That placement matters as a signal. In a ranking that runs from Providence and Osteria Mozza through to neighbourhood spots with no reservation system, landing inside the top 100 for Nicaraguan food in a city this size is a specific editorial endorsement of the cooking itself, not of concept or room design.
The Nacatamal and What It Tells You About the Kitchen
The dish that defines Las Segovias in most accounts is the nacatamal: a brick-sized steamed tamale that operates at a different scale and density than the corn-husk-wrapped variants common across Mexican and Guatemalan kitchens in Los Angeles. Wrapped in banana leaf rather than corn husk, the Nicaraguan nacatamal contains bone-in pork ribs or chops, rice, potato, sliced tomato, green olives, and raisins, all bound by masa that absorbs the fat and liquid during a long steam. The result is a single parcel in which every component, including the pork bones, reaches the same custardy, yielding texture. The sour orange seasoning that runs through the whole package has a bittersweet edge that distinguishes it sharply from the richer, lard-forward profiles of Mexican tamales.
This is the kind of preparation that requires a significant commitment of time and raw material. Long-steam tamale traditions across Central America and the Caribbean were historically tied to communal cooking, feast days, and extended family preparation precisely because no single cook could produce them efficiently at volume.

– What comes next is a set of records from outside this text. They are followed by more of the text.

-- ==== Sys2Proof/Machine/Data.lean ====
section
/-! DEFINITION. Tables by key, byte memory in its canonical form, byte order, and the keys of contexts, residents and controllers. -/

namespace Sys2Proof.Machine

/-! ## Tables -/

/-- The value at a key; `d` where none is listed. -/
def tget {α : Type} (d : α) : Tab α → Nat → α
  | [], _ => d
  | (k', v) :: t, k => if k = k' then v else tget d t k

/-- The value at a key, if one is listed. -/
def tget? {α : Type} : Tab α → Nat → Option α
  | [], _ => none
  | (k', v) :: t, k => if k = k' then some v else tget? t k

/-- A table with the value at one key replaced; keys stay in rising order. -/
def tset {α : Type} : Tab α → Nat → α → Tab α
  | [], k, v => [(k, v)]
  | (k', v') :: t, k, v =>
    if k < k' then (k, v) :: (k', v') :: t
    else if k = k' then (k, v) :: t
    else (k', v') :: tset t k v

/-- A table without a key. -/
def terase {α : Type} (t : Tab α) (k : Nat) : Tab α := t.filter fun c => c.1 != k

/-- A table with the values whose key satisfies `p` changed by `f`. -/
def tmapIf {α : Type} (p : Nat → Bool) (f : Nat → α → α) (t : Tab α) : Tab α :=
  t.map fun c => if p c.1 then (c.1, f c.1 c.2) else c

/-! ## Byte memory -/

/-- What an unlisted address reads as (log entry 2). -/
def unlisted : Byte := 0

/-- One byte. -/
def rdByte (m : Memory) (a : Nat) : Byte := tget unlisted m a

/-- Memory with one byte replaced: a byte equal to what an unlisted address reads as is not listed. -/
def wrByte (m : Memory) (a : Nat) (b : Byte) : Memory :=
  if b = unlisted then terase m a else tset m a b

/-- Addresses above `lo` strictly rising, no unlisted value listed. -/
def memWfFrom : Option Nat → Memory → Bool
  | _, [] => true
  | lo, (a, b) :: m =>
    (match lo with | none => true | some l => decide (l < a)) && b != unlisted && memWfFrom (some a) m

/-- The canonical form of a memory. -/
def Memory.wf (m : Memory) : Bool := memWfFrom none m

/-- `n` bytes from an address upwards. -/
def rdBytes (m : Memory) (a : Nat) (n : Nat) : List Byte := (List.range n).map fun i => rdByte m (a + i)

/-- Bytes written from an address upwards. -/
def wrBytes (m : Memory) (a : Nat) : List Byte → Memory
  | [] => m
  | b :: bs => wrBytes (wrByte m a b) (a + 1) bs

/-- Little-endian value of bytes (R4). -/
def leNat : List Byte → Nat
  | [] => 0
  | b :: bs => b.toNat + 256 * leNat bs

/-- The low `n` bytes of a number, the lowest first (R4). -/
def leBytes : Nat → Nat → List Byte
  | 0, _ => []
  | n + 1, v => BitVec.ofNat 8 v :: leBytes n (v / 256)

/-- An 8-byte word of memory. -/
def rdWord (m : Memory) (a : Nat) : Word := BitVec.ofNat 64 (leNat (rdBytes m a 8))

/-- A little-endian unsigned value of `n` bytes. -/
def rdNat (m : Memory) (a n : Nat) : Nat := leNat (rdBytes m a n)

/-! ## Fields and signs -/

/-- Bits `lo + w - 1 .. lo` of a number. -/
def fld (x lo w : Nat) : Nat := x / 2 ^ lo % 2 ^ w

/-- One bit of a number. -/
def bitOf (x i : Nat) : Bool := x / 2 ^ i % 2 = 1

/-- The low `w` bits of a number, read as two's complement. -/
def sextNat (x w : Nat) : Int :=
  let y := x % 2 ^ w
  if 2 ^ w ≤ 2 * y then (y : Int) - 2 ^ w else y

/-- An integer modulo 2^64. -/
def wordOfInt (i : Int) : Word := BitVec.ofInt 64 i

/-- Ceiling division. -/
def cdiv (a b : Nat) : Nat := (a + b - 1) / b

/-- A multiple of `g` at or above `a`. -/
def roundUp (a g : Nat) : Nat := cdiv a g * g

/-- A list with one element replaced. -/
def lset {α : Type} : List α → Nat → α → List α
  | [], _, _ => []
  | _ :: xs, 0, v => v :: xs
  | x :: xs, i + 1, v => x :: lset xs i v

/-! ## Keys

A context is numbered node × 16 + resident × 4 + strand, a resident node × 4 + resident, and a stream context × 5 + q, where
q is 0 for the strand itself and 1 + f for the queue frame of FIFO f (R177). A node below 512 is a core by its packed path (R10). The
controllers of launch l are the nodes 1024 l + k, k being 512 for the package, 513 + d for a die, 517 + q for a quad and 645 for the pod
(R351), so that a swapped-out launch keeps its own (R368); a node of l below 512 is the tile side of a core. The level program (R370) is the
context of resident 1 of the package controller; every other controller's context is of resident 0. -/

/-- The context of a stream. -/
def ctxOf (t : Nat) : Nat := t / 5
/-- The queue-frame number of a stream: 0 the strand, 1 + f FIFO f. -/
def qfOf (t : Nat) : Nat := t % 5
/-- A context's own stream. -/
def mainOf (w : Nat) : Nat := 5 * w
/-- A context's core or controller. -/
def nodeOf (w : Nat) : Nat := w / 16
/-- A context's resident number. -/
def resNoOf (w : Nat) : Nat := w / 4 % 4
/-- A context's strand code (R11). -/
def strandOf (w : Nat) : Nat := w % 4
/-- A context's resident. -/
def resKeyOf (w : Nat) : Nat := w / 4
/-- A context of a resident. -/
def ctxKey (r strand : Nat) : Nat := 4 * r + strand
/-- The package controller of a launch. -/
def pkgNode (l : Nat) : Nat := 1024 * l + 512
/-- A die controller. -/
def dieNode (l d : Nat) : Nat := 1024 * l + 513 + d
/-- A quad controller; with l 0, the registers that window 15 keeps of it. -/
def quadNode (l q : Nat) : Nat := 1024 * l + 517 + q
/-- The pod-level side of the package controller. -/
def podNode (l : Nat) : Nat := 1024 * l + 645
/-- The tile side of a core. -/
def coreNode (l k : Nat) : Nat := 1024 * l + k
/-- The agent of a node apart from its launch, and the launch. -/
def agentOf (n : Nat) : Nat := n % 1024
def seatLaunch (n : Nat) : Nat := n / 1024
/-- The context that executes a node's tile instructions: the tile resident's `ctl`, or the controller's own. -/
def seatCtx (n : Nat) : Nat := if agentOf n < 512 then 16 * agentOf n else 16 * n
/-- Whether a node is a core. -/
def isCore (n : Nat) : Bool := n < 512
/-- Whether a context is a controller's that executes tile instructions: a level controller, the level program apart. -/
def isController (w : Nat) : Bool := 512 ≤ nodeOf w && resNoOf w = 0
/-- Whether a context is the level program's (R370). -/
def isLevelProgram (w : Nat) : Bool := 512 ≤ nodeOf w && resNoOf w = 1
/-- Whether a context is a tile resident's (R17). -/
def isTileRes (w : Nat) : Bool := nodeOf w < 512 && resNoOf w = 0

/-- The memory number of an address in the physical space of an owner, of a peer package where the owner is one (R220). -/
def physKey (owner peer addr : Nat) : Nat := (owner * 64 + peer) * 2 ^ 56 + addr
/-- The owner of a memory number. -/
def physOwner (a : Nat) : Nat := a / 2 ^ 62
/-- The place of a byte of this device's LPDDR-6. -/
def lpddr (addr : Nat) : Nat := physKey 0 0 addr

/-! ## Records of the state by key -/

def State.ctx (s : State) (w : Nat) : Ctx := tget Ctx.reset s.ctxs w
def State.setCtx (s : State) (w : Nat) (c : Ctx) : State := { s with ctxs := tset s.ctxs w c }
def State.thr (s : State) (t : Nat) : Thread := tget Thread.reset s.threads t
def State.setThr (s : State) (t : Nat) (x : Thread) : State := { s with threads := tset s.threads t x }
def State.res (s : State) (r : Nat) : Res := tget Res.reset s.residents r
def State.setRes (s : State) (r : Nat) (x : Res) : State := { s with residents := tset s.residents r x }
def State.core (s : State) (k : Nat) : Core := tget Core.reset s.cores k
def State.setCore (s : State) (k : Nat) (c : Core) : State := { s with cores := tset s.cores k c }
def State.node (s : State) (k : Nat) : Node := tget Node.reset s.nodes k
def State.setNode (s : State) (k : Nat) (n : Node) : State := { s with nodes := tset s.nodes k n }
def State.launch? (s : State) (l : Nat) : Option Launch := tget? s.launches l
def State.setLaunch (s : State) (l : Nat) (x : Launch) : State := { s with launches := tset s.launches l x }
def State.func (s : State) (f : Nat) : Func := tget Func.reset s.funcs f
def State.setFunc (s : State) (f : Nat) (x : Func) : State := { s with funcs := tset s.funcs f x }

/-- The current context. -/
def State.w (s : State) : Nat := ctxOf s.cur
/-- The current context's record. -/
def State.cctx (s : State) : Ctx := s.ctx s.w
def State.setCctx (s : State) (c : Ctx) : State := s.setCtx s.w c
/-- The current resident. -/
def State.cres (s : State) : Res := s.res (resKeyOf s.w)
def State.setCres (s : State) (r : Res) : State := s.setRes (resKeyOf s.w) r
/-- The current stream. -/
def State.cthr (s : State) : Thread := s.thr s.cur
def State.setCthr (s : State) (t : Thread) : State := s.setThr s.cur t
/-- The registers in use. -/
def State.regs (s : State) : Regs := s.cthr.regs
def State.setRegs (s : State) (r : Regs) : State := s.setCthr { s.cthr with regs := r }

end Sys2Proof.Machine
end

That Las Segovias turns them out consistently as a restaurant item says something about the operational discipline of the kitchen, and about a cooking culture that has never optimised around shortcuts.
The quesillo arrives packaged in a plastic bag, matching the street presentation common in Nicaragua. Inside, a thick corn tortilla, blistered and almost cake-like in texture, folds around soft white cheese and crema that runs toward the edges. It is the kind of dish that loses nothing in translation from street cart to restaurant table precisely because there is no translation: the format, the packaging, and the proportions are the same.
The Broader Menu and the House Condiment
Beyond the headline tamale, the menu runs through indio viejo, a stew of shredded beef in thick, savoury gravy, alongside large plates of grilled meats with gallo pinto and fried cheese. These are not crossover dishes adjusted for outside audiences. They are the actual Nicaraguan canon, presented in portions that reflect the cooking's domestic origins rather than a fine-dining reduction logic.
Worth noting as a functional recommendation: the house condiment, diced onions soaked in a vinegar chile sauce with a profile close to Tabasco, appears at the table and improves virtually everything it touches. The refresco of choice is cacao, served in an oversized cup, made from whole crushed cacao beans flooded with milk. It reads like a slightly textured chocolate milk, and it is a more interesting non-alcoholic pairing with the heavier meat dishes than anything carbonated.
This approach to the beverage side of the meal connects loosely to a broader set of questions now active in Los Angeles dining about what sustainable sourcing looks like for cuisines whose ingredient traditions are built around whole-animal use, minimally processed staples, and zero-waste cooking methods developed out of economic necessity rather than environmental ideology. Bone-in pork in the nacatamal, shredded beef in the indio viejo, thick corn tortillas made from properly nixtamalised masa: these are preparations that predate the current conversation about food waste and whole-ingredient use by generations. The kitchen at Las Segovias is not marketing these choices, which is partly what makes them credible.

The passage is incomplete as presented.